▶ [WHAT THE TASK REQUIRES]:
Among the records that follow, find the line with "## Helpers -/" and the line with "registers set. -/". Set down those lines and all lines between them exactly, without adding anything.

[TASK MATERIAL Boundary: Start]

-- ==== Sys2Proof/Tests/Slice0.lean ====
section
/-!
SUPPORT. Tests. Expected results are the vectors of spec/95_test_vectors.md (V-...), the examples the rules of the spec give, or
words written out from its encodings. A theorem `witness_<Name>` shows concrete states and operands that meet the hypotheses
of the statement `<Name>`, each clause at a boundary.
-/

namespace Sys2Proof.Tests

open Sys2Proof.Machine

/-! ## Helpers -/

/-- The next state of a result. -/
def asNext : Result → Option State
  | .next t => some t
  | .fault _ => none
  | .refused _ => none

/-- The result is this fault. -/
def faults (f : Fault) : Result → Bool
  | .next _ => false
  | .fault g => g == f
  | .refused _ => false

/-- The result is this refusal. -/
def refuses (x : Refusal) : Result → Bool
  | .next _ => false
  | .fault _ => false
  | .refused y => y == x

/-- The bytes of a text. -/
def ascii (s : String) : List Byte := s.toList.map fun c => byteOf c.toNat

/-- `n` times "A". -/
def manyA (n : Nat) : List Byte := List.replicate n 0x41

/-- A machine with the source bytes at 0x1000, the destination at 0x80000 and the PARAM registers set. -/
def machine (src : List Byte) (cap : Nat) (p0 : Nat := 0) (p1 : Nat := 0) : State :=
  { State.reset with
    mem := Memory.writeBytes [] 0x1000 src
    args := { Args.zero with
      srcAddrLo := 0x1000
      srcLen := BitVec.ofNat 32 src.length
      dstAddrLo := 0x80000
      dstCap := BitVec.ofNat 32 cap
      param0 := BitVec.ofNat 32 p0
      param1 := BitVec.ofNat 32 p1 } }

/-- The machine with contexts in its first slots. -/
def withCtxs (s : State) (cs : List Ctx) : State := { s with slots := cs.map some ++ s.slots.drop cs.length }

/-- The bus address of a register after reset. -/
def reg (off : Nat) : Nat := State.reset.regAddr off

/-- The machine inside a command. -/
def working (s : State) (w : Work) : State := { s with busy := true, work := w }

/-- What the host reads after a command: STATUS, RESULT_LEN, CONSUMED, ERR_CODE, ERR_OFFSET, CTX_STATUS. -/
def regs (r : Result) : List Nat :=
  (asNext r).toList.flatMap fun t =>
    [t.readReg 0x008, t.readReg 0x034, t.readReg 0x038, t.readReg 0x03C, t.readReg 0x040, t.readReg 0x060].map (·.toNat)

/-- The RESULT_LEN bytes at the destination. -/
def output (r : Result) : List Byte :=
  (asNext r).toList.flatMap fun t => Memory.readBytes t.mem 0x80000 (t.readReg 0x034).toNat

/-- The command runs undisturbed and ends with this ERR_CODE. -/
def endsWith (code : Nat) (i : Instr) (s : State) : Bool := s.undisturbed && (regs (exec i s))[3]? == some code

/-- The working registers after an element. -/
def workAfter (i : Instr) (s : State) : Option Work := (asNext (exec i s)).map (·.work)

/-! ## Well-formedness: an ill-formed term for each check -/

theorem test_wf_refuses_ill_formed :
    ([.bound 0 1, .compress 0 1, .decompress 0 1, .ctxCreate 0 1, .ctxReset 1 1, .ctxLoadDict 1 1, .streamCompress 1 1,
      .streamDecompress 1 1, .frameBegin 1 1, .frameUpdate 1 1, .frameEnd 1 1, .frameInfo 1 1, .frameDecompress 1 1,
      .illegalCommand 0x39 0 0, .offset 0, .legacySize 0x7E000001]
      ++ [.flg 2 true false false false false false, .flg 1 true false false false true false, .bd true 4 0, .bd false 3 0,
        .bd false 4 1, .blockCompressed 0, .blockCompressed 4194305, .blockStored 4194305,
        .prefs 1 false false false false false 0, .prefs 3 false false false false false 0,
        .prefs 0 true false false false false 0, .prefs 0 false false false false false 1] : List Instr).all
      (fun i => !i.wf) = true := by decide

theorem test_wf_takes_boundaries :
    ([.ctxDestroy 1 0xFFFF, .illegalCommand 0x04 0 1, .offset 1, .offset 0xFFFF, .legacySize 0x7E000000, .bd false 7 0,
      .blockCompressed 1, .blockCompressed 4194304, .blockStored 0, .prefs 4 false true true true true 0] : List Instr).all
      Instr.wf = true := by decide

[TASK MATERIAL Boundary: End]

▶ [REPLY]:
/-! ## Helpers -/

/-- The next state of a result. -/
def asNext : Result → Option State
  | .next t => some t
  | .fault _ => none
  | .refused _ => none

/-- The result is this fault. -/
def faults (f : Fault) : Result → Bool
  | .next _ => false
  | .fault g => g == f
  | .refused _ => false

/-- The result is this refusal. -/
def refuses (x : Refusal) : Result → Bool
  | .next _ => false
  | .fault _ => false
  | .refused y => y == x

/-- The bytes of a text. -/
def ascii (s : String) : List Byte := s.toList.map fun c => byteOf c.toNat

/-- `n` times "A". -/
def manyA (n : Nat) : List Byte := List.replicate n 0x41

/-- A machine with the source bytes at 0x1000, the destination at 0x80000 and the PARAM registers set. -/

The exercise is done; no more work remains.